Unan-Unan, Tradisi Bersyukur dan Pengharapan Suku Tengger

Ancak berisi sesaji kepala kerbau untuk dibawa ke Sanggar saat upacara Unan-Unan di Desa Wonotoro, Probolinggo, Jawa Timur, pada 23 April 2024.

Image 1 of 9

Ancak berisi sesaji kepala kerbau untuk dibawa ke Sanggar saat upacara Unan-Unan di Desa Wonotoro, Probolinggo, Jawa Timur, pada 23 April 2024.

Oleh: Suryanto | PFI Surabaya

Setiap lima tahun sekali, warga yang bermukim di area pegunungan Bromo-Semeru atau yang biasa dikenal dengan Suku Tengger menggelar ritual “Unan-Unan” untuk membersihkan desa dari roh jahat dan menyucikan alam semesta. Tradisi yang sudah dilakukan secara turun temurun tersebut untuk menjaga keharmonisan alam dan wujud rasa syukur kepada dewa dan para leluhur.

Seperti di Kecamatan Sukapura, Probolinggo, Jawa Timur, setidaknya 10 Desa yang menggelar “Unan-Unan” pada Selasa 23 April 2024. Upacara dimulai dengan menyembelih seekor kerbau, sehari sebelum ritual dilakukan. Pada puncaknya kepala, kepala kerbau ditempatkan pada ancak dan dihias sedemikian rupa dengan berbagai sesaji lain. Kepala kerbau yang dihias indah ini menjadi simbol dari pengorbanan dan harapan yang mereka bawa.

Para warga Tengger kemudian mengarak ancak yang memuat sajen tersebut menuju sanggar pamujan, tempat peribadatan yang menjadi pusat ritual.
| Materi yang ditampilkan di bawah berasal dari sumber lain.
-- ==== Sys2Proof/Certificates/Slice0/Obligations.lean ====
section
/-! DEFINITION. The statements about the HC440 for the provers. -/

open Sys2Proof Sys2Proof.Machine

/-! ### The step and the wire -/

/-- The command at the front of the queue is run by exec, with the queue's rest in the queue. -/
def Obligations.StepRunsFrontCommand : Prop :=
  ∀ (c : Instr) (rest : List Instr) (s : State), step (s.setPending (c :: rest)) = exec c (s.setPending rest)

/-- On an empty queue a millisecond passes (the model's choice, log 2). Out of reset: the timers of supervision (ports and
link), status cadence, lamp test hold, chime gap, bases and self-check, the filter, motion, play, tone, prescaler (log 8),
recovery, transmitter (log 15) and character gap times each move on by a millisecond; the event of each stands in the queue
exactly when its time is up (the row slot in progress always ends, and the sixth ends the scan frame), and the inputs and the
battery are measured. In a reset the hold moves on, and, where no power-on cause has made the reset, the crystal and a
recovery exactly as out of it; in a power-on reset the clock stands. The timer commands queued are those found due (log 3). -/
def Obligations.MillisecondCountsTimersDown : Prop :=
  let clockMoves := fun s t : State =>
    (s.cc.running = true →
      let cycles := s.cc.crystalPhase + 4096
      t.cc = { s.cc with prescaler := min 32768 (s.cc.prescaler + cycles / 125), crystalPhase := cycles % 125 }) ∧
    (s.cc.running = false →
      (∀ n, s.cc.monitor = .recovering n → t.cc = { s.cc with monitor := .recovering (min 100 (n + 1)) }) ∧
      ((∀ n, s.cc.monitor ≠ .recovering n) → t.cc = s.cc)) ∧
    (.secondAdvance ∈ t.pending ↔ t.cc.running = true ∧ 32768 ≤ t.cc.prescaler) ∧
    (.oscillatorRecovery ∈ t.pending ↔ ∃ n, 100 ≤ n ∧ t.cc.monitor = .recovering n)
  (∀ s : State, isOut s = true → s.pending = [] → ∃ t, step s = .next t ∧
    (∀ p, (t.port p).timer = (s.port p).timer.map (· - 1) ∧
      (.supervisionTimerExpiry p ∈ t.pending ↔ (t.port p).timer = some 0)) ∧
    (t.rlu.timer = s.rlu.timer.map (· - 1) ∧ (.linkSupervisionExpiry ∈ t.pending ↔ t.rlu.timer = some 0)) ∧
    (t.rlu.cadence = s.rlu.cadence.map (· - 1) ∧ (.statusCadence ∈ t.pending ↔ t.rlu.cadence = some 0)) ∧
    (t.rlu.gapTime = (if s.rlu.assembly = .hunt then 0 else min 5 (s.rlu.gapTime + 1)) ∧
      (.gapTimeout ∈ t.pending ↔ s.rlu.assembly ≠ .hunt ∧ t.rlu.gapTime = 5 ∧
        s.rlu.receiver.underWay = false)) ∧
    (t.rlu.sending = s.rlu.sending.map (fun f => { f with left := f.left - 384 }) ∧
      (.transmitComplete ∈ t.pending ↔ ∃ f ∈ t.rlu.sending, f.left = 0)) ∧
    (t.lmd.hold.internalTimer = s.lmd.hold.internalTimer.map (· - 1) ∧
      (.internalTimerExpiry ∈ t.pending ↔ t.lmd.hold.internalTimer = some 0)) ∧
    (t.lmd.hold.portSTimer = s.lmd.hold.portSTimer.map (· - 1) ∧
      (.portSTimerExpiry ∈ t.pending ↔ t.lmd.hold.portSTimer = some 0)) ∧
    (t.cu.gap = s.cu.gap.map (· - 1) ∧ (.gapEnd ∈ t.pending ↔ t.cu.gap = some 0)) ∧
    (t.cu.playing = s.cu.playing.map (fun q => { q with elapsed := min q.chime.sound.length (q.elapsed + 1) }) ∧
      (.chimeEnd ∈ t.pending ↔ ∃ q ∈ t.cu.playing, q.elapsed = q.chime.sound.length)) ∧
    t.cu.tone = s.cu.tone.map (fun n => (n + 1) % 1000) ∧
    (t.aau.one.basisTimer = s.aau.one.basisTimer.map (· - 1) ∧
      (.basisTimerExpiry .one ∈ t.pending ↔ t.aau.one.basisTimer = some 0)) ∧
    (t.aau.two.basisTimer = s.aau.two.basisTimer.map (· - 1) ∧
      (.basisTimerExpiry .two ∈ t.pending ↔ t.aau.two.basisTimer = some 0)) ∧
    ((∀ n, s.pwc.selfCheck = .running n → t.pwc.selfCheck = .running (n - 1)) ∧
      ((∀ n, s.pwc.selfCheck ≠ .running n) → t.pwc.selfCheck = s.pwc.selfCheck) ∧
      (.selfCheckTimerExpiry ∈ t.pending ↔ t.pwc.selfCheck = .running 0)) ∧
    (t.ge.filterTime = min 20 (s.ge.filterTime + 1) ∧ (.filterUpdate ∈ t.pending ↔ t.ge.filterTime = 20)) ∧
    (t.ge.motionTime = min 2 (s.ge.motionTime + 1) ∧ (.motionInterval ∈ t.pending ↔ t.ge.motionTime = 2)) ∧
    clockMoves s t ∧
    (s.lmd.slot < 6 → ∃ draws, .rowSlotEnd draws ∈ t.pending) ∧ (.scanFrameStart ∈ t.pending ↔ 5 ≤ s.lmd.slot) ∧
    .inputSample s.pins.inputs ∈ t.pending ∧ .vbsMeasurement s.pins.battery ∈ t.pending ∧
    (∀ c, c ∈ t.due ↔ c ∈ t.pending ∧ c ≠ .inputSample s.pins.inputs ∧ c ≠ .vbsMeasurement s.pins.battery ∧
      ∀ draws, c ≠ .rowSlotEnd draws) ∧
    t.ge.channels = s.ge.channels ∧ t.lmd = { s.lmd with hold := t.lmd.hold } ∧
    t.rlu.assembly = s.rlu.assembly ∧ t.rlu.receiver = s.rlu.receiver ∧
    (∀ p, (t.port p).live = (s.port p).live ∧ (t.port p).period = (s.port p).period ∧ (t.port p).fresh = (s.port p).fresh) ∧
    OnlyChanges [.gauges, .matrix, .chimes, .clock, .recorder, .drivers, .ports, .power, .due, .queue] s t) ∧
  ∀ s : State, isOut s = false → s.pending = [] → ∃ t, step s = .next t ∧
    (∀ n, s.rst.progress = .hold n → t.rst = { s.rst with progress := .hold (n - 1) }) ∧
    (s.rst.progress = .cause → t.rst = s.rst) ∧ (.resetHoldEnd ∈ t.pending ↔ t.rst.progress = .hold 0) ∧
    (s.rst.causes.powerOn = true → t.cc = s.cc ∧ .secondAdvance ∉ t.pending ∧ .oscillatorRecovery ∉ t.pending) ∧
    (s.rst.causes.powerOn = false → clockMoves s t) ∧ (∀ c, c ∈ t.due ↔ c ∈ t.pending) ∧
    OnlyChanges [.clock, .reset, .due, .queue] s t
Di sana, doa-doa dipanjatkan, harapan diungkapkan, dan ikatan dengan alam serta leluhur diperkuat.

Ritual Unan-unan, merupakan sebuah warisan leluhur yang dilaksanakan setiap lima tahun sekali, di tahun yang Suku Tengger sebut sebagai ‘Landung’. Ini adalah penanda penting dalam kalender mereka yang terdiri dari 13 bulan, sebuah sistem waktu yang unik dan menggambarkan hubungan khusus mereka dengan alam.

Unan-unan, yang berasal dari kata “Una” yang berarti memperpanjang, tak hanya mempersembahkan rasa syukur, tetapi juga upaya untuk memperpanjang bulan dalam kalender tradisional Tengger. Ini adalah simbol dari kesatuan mereka dengan alam dan langit.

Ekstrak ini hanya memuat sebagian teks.